核心概念
A two-stage deep learning framework for real-time and robust guidewire segmentation and tracking in intraoperative X-ray imaging.
摘要
The paper proposes a two-stage framework for real-time guidewire tracking and segmentation in intraoperative X-ray imaging.
In the first stage, a YOLOv5s detector is trained using the original X-ray images as well as synthetically generated ones. A refinement module based on spatiotemporal constraints is incorporated to robustly localize the guidewire and remove false detections.
In the second stage, a novel and efficient network called HessianNet is proposed to segment the guidewire in each detected bounding box. HessianNet consists of a hessian-based enhancement embedding module and a dual self-attention module, which improve the segmentation performance and robustness to low-quality images.
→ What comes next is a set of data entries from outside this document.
-- ==== Sys2Proof/Machine/ExecBus.lean ====
section
/-!
DEFINITION. Machine/ExecBus.lean: the meanings of the register interface's commands (chapter 04).
-/
namespace Sys2Proof.Machine

/-- MGMT_READ (R85). -/
def execMgmtRead (cmd : Byte) (addr : Word) (s : State) : Out :=
  .next (s.upd fun m => m.mgmtRead cmd addr)

/-- MGMT_WRITE (R87). -/
def execMgmtWrite (cmd : Byte) (addr : Word) (data : List Word) (crc : Option Byte) (s : State) : Out :=
  .next (s.saves fun m => m.mgmtWrite cmd addr data crc)

/-- MGMT_STATUS (R87). -/
def execMgmtStatus (cmd : Byte) (s : State) : Out :=
  .next (s.upd fun m => m.mgmtStatus cmd)

/-- MGMT_FRAME_CUT (R87). -/
def execMgmtFrameCut (cmd : Byte) (addr : Word) (cut : FrameCut) (s : State) : Out :=
  .next (s.upd fun m => m.mgmtCut cmd addr cut)

/-- REGISTER_WRITE (R78). -/
def execRegisterWrite (who : Master) (addr : Nat) (w : Word) (s : State) : Out :=
  .next (s.writes who addr w.toNat)

/-- RC_READ (R78): a read whose RC fields clear. -/
def execRcRead (who : Master) (addr : Nat) (s : State) : Out :=
  .next (s.upd fun m => m.readBy who false addr)

/-- LATCHING_READ (R91, R92): a read that latches what goes with the low register. -/
def execLatchingRead (who : Master) (addr : Nat) (s : State) : Out :=
  .next (s.upd fun m => m.readBy who false addr)

/-- BIT_ALIAS_ACCESS (R81, R82). -/
def execBitAliasAccess (who : Master) (addr : Nat) (view : Bool) (write : Option Word) (s : State) : Out :=
  .next (if addr < 0x1000000 ∨ 0x2000000 ≤ addr then s
    else match write with
      | none => s.upd fun m => m.readBy who view addr
      | some w => s.saves fun m => m.writeLogBy who view addr w.toNat none)

/-- LOG_POP (R95): a write of EVT.LOG_POP. -/
def execLogPop (who : Master) (w : Word) (s : State) : Out :=
  .next (s.writes who F.EVT_LOG_POP_POP.addr w.toNat)

/-- EVT_OUT_PULSE_END (R95). -/
def execEvtOutPulseEnd (pin : Nat) (s : State) : Out :=
  .next (s.under (s.m.pwr.supply && decide (pin < 4)) fun m => m.pulseEnd pin)

end Sys2Proof.Machine
end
Quantitative and qualitative evaluations on clinical intra-operative images demonstrate that the proposed approach significantly outperforms the baselines and the current state-of-the-art methods. The whole system is designed to perform in real-time, achieving an inference rate of approximately 35 FPS on a GPU.
统计
The dataset consists of 102 sequences from 21 patients, containing 5238 X-ray images with a resolution of 512 × 512. The images are divided into a training set (4112 images from 80 sequences) and a testing set (1126 images from 22 sequences).
引用
"For this purpose, real-time and accurate guidewire segmentation and tracking can enhance the visualization of guidewires and provide visual feedback for physicians during the intervention as well as for robot-assisted interventions."
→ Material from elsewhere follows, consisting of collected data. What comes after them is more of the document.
-- ==== Sys2Proof/Safety.lean ====
section
/-!
DEFINITION. Safety.lean: what counts as a safe step and as a legal state, and how a statement says what a command does and what it leaves, in the terms the
statements use.
-/
namespace Sys2Proof.Machine

/-- A step that answers a next state. -/
def Answers (o : Host.Outcome State Fault Refusal) : Prop := ∃ t, o = .next t

/-- A run of `n` steps that stops nowhere and ends in `t`. -/
def Runs : Nat → State → State → Prop
  | 0, s, t => s = t
  | n + 1, s, t => ∃ u, step s = .next u ∧ Runs n u t

/-- The contents of the NOR keep their canonical form: addresses rising, no byte equal to the erased value listed. -/
def NorCanonical (s : State) : Prop := mapWf 0xFF s.nv.nor = true

/-- What OTP promises (R55, R58): from `o` to `o'` SEC_VER never decreases, a programmed hash stays, and a revoked slot stays revoked. -/
def OtpGrows (o o' : Otp) : Prop :=
  o.secVer ≤ o'.secVer ∧
  ∀ k < 4, (∀ h, (o.keys.getD k {}).hash = some h → (o'.keys.getD k {}).hash = some h) ∧
    ((o.keys.getD k {}).revoked = true → (o'.keys.getD k {}).revoked = true)

/-- The command completes: it answers a next state in which the queue and the stores stand as before, and of whose machine `P` holds. -/
def Completes (c : Instr) (s : State) (P : Mach → Prop) : Prop := ∃ m', exec c s = .next { s with m := m' } ∧ P m'

/-- The command completes, and may write the stores: of the stores and the machine after it `P` holds; the queue stands as before. -/
def CompletesNv (c : Instr) (s : State) (P : NonVol → Mach → Prop) : Prop :=
  ∃ nv' m', exec c s = .next { pending := s.pending, nv := nv', m := m' } ∧ P nv' m'

/-- Every field of every register and every table word but the fields `fs` reads in `m'` as in `m`. -/
def Keeps (fs : List Fld) (m m' : Mach) : Prop := ∀ k, k ∉ fs.map Fld.key → mapGet 0 m'.regs.act k = mapGet 0 m.regs.act k

/-- The same for whole blocks of the register map (Table 04-3, by bits [23:16] of the address): every field outside the blocks `bs` reads as before. -/
def KeepsOutside (bs : List Nat) (m m' : Mach) : Prop := ∀ k, k / 0x200000 ∉ bs → mapGet 0 m'.regs.act k = mapGet 0 m.regs.act k

/-- `m'` differs from `m` in the active registers alone, and there in the fields `fs` alone. -/
def OnlyFields (fs : List Fld) (m m' : Mach) : Prop := m' = { m with regs := { m.regs with act := m'.regs.act } } ∧ Keeps fs m m'

/-- A master's access to the register at the lowest address `a` is performed (R69, R71, R75, R76): the block has its supply, the master is no engine, a guarded
register meets a secure master, the part that holds it answers, and a session is open (R70). -/
def MayAccess (m : Mach) (who : Master) (a : Nat) : Prop :=
  m.pwr.supply = true ∧ (∀ e, who ≠ .jewel e) ∧ (guardedAt a = true → (m.accessOf who false).secure = true) ∧ m.answers a = true ∧
  m.heard who = true

/-- `m'` differs from `m` in the fields `fs` and by the events that were issued: EVT.PEND and the log, the count of lost entries, EVENT records and the EVT_OUT pins. -/
def Eventful (fs : List Fld) (m m' : Mach) : Prop :=
  m' = { m with regs := { m.regs with act := m'.regs.act }, evt := m'.evt, recs := m'.recs } ∧ Keeps (F.EVT_PEND :: F.EVT_LOG_COUNT_LOST :: fs) m m'

/-- An event is issued (R94, R95): PEND takes its class, and it is logged with its code, port, ARG and device time unless 16 entries wait. -/
def Issues (cls n port arg : Nat) (m m' : Mach) : Prop :=
  bitOf (m'.get F.EVT_PEND) cls = true ∧
  (m.evt.log.length < 16 → m'.evt.log = m.evt.log ++ [⟨cls, 0x100 * cls + n, port, arg, m.now⟩]) ∧
  (16 ≤ m.evt.log.length → m'.evt.log = m.evt.log)

/-- Port Pn takes `k` frames of the module's own: they leave at once with the port's tag (R359), or wait with the forwarded frames that wait for the port (R23), or
for the port while it is held or its lane starts no frame (R352, R360); a lane that is not UP sends none (R356). -/
def Sends (n k : Nat) (m m' : Mach) : Prop :=
  let count := F.NET_TX_FRAMES_COUNT n
  let waits := 2 ≤ n ∧ (m.net.fwd.ix (fwdDir n)).queue ≠ []
  let tagged := (m.modPort n fun p => { p with tci := m.tagOf n }).net
  (m.laneUp n = false → m'.net = m.net ∧ m'.get count = m.get count) ∧
  (m.laneUp n = true → m.portFree n = false → m'.net = (m.modPort n fun p => { p with waiting := p.waiting + k }).net ∧ m'.get count = m.get count) ∧
  (m.portFree n = true → ¬ waits → m'.net = tagged ∧ m'.get count = min (m.get count + k) count.max) ∧
  (m.portFree n = true → waits → m'.get count = m.get count ∧
    m'.net = { tagged with fwd := m.net.fwd.putIx (fwdDir n) { m.net.fwd.ix (fwdDir n) with own := (m.net.fwd.ix (fwdDir n)).own + k } })

/-- Port Pn takes `k` frames for a host (R373): they go where its neighbour is resolved, and wait for the neighbour otherwise; one that the port does not keep is asked
for. -/
def SendsTo (n : Nat) (a : BitVec 128) (k : Nat) (m m' : Mach) : Prop :=
  let h := m.nextHop n a
  (m.laneUp n = false → Sends n k m m' ∧ m'.recs.neighbours = m.recs.neighbours) ∧
  (∀ e, m.laneUp n = true → m.neighbour n h = some e → e.st = .resolved → Sends n k m m' ∧ m'.recs.neighbours = m.recs.neighbours) ∧
  (∀ e, m.laneUp n = true → m.neighbour n h = some e → e.st ≠ .resolved → m'.net = m.net ∧
    m'.get (F.NET_TX_FRAMES_COUNT n) = m.get (F.NET_TX_FRAMES_COUNT n) ∧
    m'.recs.neighbours = (m.putNeighbour { e with waiting := e.waiting + k }).recs.neighbours) ∧
  (m.laneUp n = true → m.neighbour n h = none → Sends n 1 m m' ∧ m'.recs.neighbours = (m.putNeighbour ⟨n, h, .asking, m.now, k⟩).recs.neighbours)

/-- From `m` to `m'` the record engine has worked: journals are written and read through both memory channels (R345, R375), frames leave, events are issued;
nothing else changes. -/
def OnlyRecords (m m' : Mach) : Prop :=
  m' = { m with regs := { m.regs with act := m'.regs.act }, mcs := m'.mcs, pwr := { m.pwr with entering := m'.pwr.entering, wakeAt := m'.pwr.wakeAt },
                net := m'.net, evt := m'.evt, recs := m'.recs } ∧ KeepsOutside [0, 2, 15, 16, 17] m m'

/-- Neither memory channel holds an error or a poisoned burst. -/
def MemorySound (m : Mach) : Prop := ∀ ch < 2, (m.mc ch).errs = [] ∧ (m.mc ch).poison = []

/-- A command of the SEC block by a master is performed (R58, R71, R75): the block has its supply, the master is secure, a session is open, and the core runs. -/
def MaySec (m : Mach) (who : Master) : Prop :=
  m.pwr.supply = true ∧ (m.accessOf who false).secure = true ∧ m.fabricUp = true ∧ m.heard who = true

/-- The machine with the last access of the register bus ended without error and without data. -/
def Mach.done (m : Mach) : Mach := { m with bus := {} }

/-- Of the machine only engine `e` changes, and it is then `k`. -/
def OnlyJewel (e : Nat) (k : Jewel) (m m' : Mach) : Prop :=
  m'.jewel e = k ∧ (∀ i, i ≠ e → m'.jewel i = m.jewel i) ∧ m' = { m with train := { m.train with jewels := m'.train.jewels } }

/-- Engine `e` ends its tile `t` with a trap (R258): the result waits, the trap is counted, recorded and reported, and the engine is free, its registers and memories
as they were. -/
def Traps (e : Nat) (t : Tile) (code soft : Nat) (m m' : Mach) : Prop :=
  m'.train.results = m.train.results ++ [⟨t, 1, code, []⟩] ∧
  m'.jewel e = { m.jewel e with run := none, openB := none, rdreg := none, stole := false, cycles := 0, idleAt := some m.count } ∧ (∀ i, i ≠ e → m'.jewel i = m.jewel i) ∧
  m'.get F.TRAIN_LAST_TRAP_CODE = code % 2 ^ F.TRAIN_LAST_TRAP_CODE.width ∧ m'.get F.TRAIN_LAST_TRAP_SOFT = soft % 2 ^ F.TRAIN_LAST_TRAP_SOFT.width ∧
  Issues 9 0 (evPort t.id.port) (evArg e code 0) m m' ∧
  Eventful [F.TRAIN_TRAP_CNT_COUNT, F.TRAIN_LAST_TRAP_CODE, F.TRAIN_LAST_TRAP_SOFT, F.TRAIN_LAST_TRAP_PORT, F.TRAIN_LAST_TRAP_PC, F.TRAIN_LAST_TROW_TROW]
    { m with train := { m.train with jewels := m'.train.jewels, results := m'.train.results } } m'

/-- The core as a reset leaves it (Table 18-3): it waits for its start with the cause; every register outside the always-on domain and every part outside it
stands at its reset value (INTLK_LOW shows the pin). -/
def CoreReset (cause : Nat) (m : Mach) : Prop :=
  m.pwr.phase = .reset ∧ m.pwr.holds = [] ∧ m.get F.SYS_RESET_CAUSE_CAUSE = cause ∧
  (∀ k, aoReg (k / 32) = false → k ∉ [(F.ESC_STATUS_INTLK_LOW 0).key, (F.ESC_STATUS_INTLK_LOW 1).key] → mapGet 0 m.regs.act k = mapGet 0 resetFields k) ∧
  m = { Mach.reset with regs := { act := m.regs.act }, pwr := m.pwr, evt := m.evt, bus := m.bus, clk := m.clk, mgmt := m.mgmt, mcs := m.mcs,
                        recs := m.recs, free := m.free }

end Sys2Proof.Machine
end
"However, due to the following reasons, guidewire segmentation and tracking still remains a challenging task: (a) guidewires present themselves as elongated deformable structures with low contrast in noisy X-ray fluoroscopy images; (b) only a small part of the guidewire is visible in the image, i.e. only a 3cm part of the guidewire contains radiopaque material and (c) their visual appearance easily resembles other anatomical structures (such as rib outlines or small vessels) in the fluoroscopic images."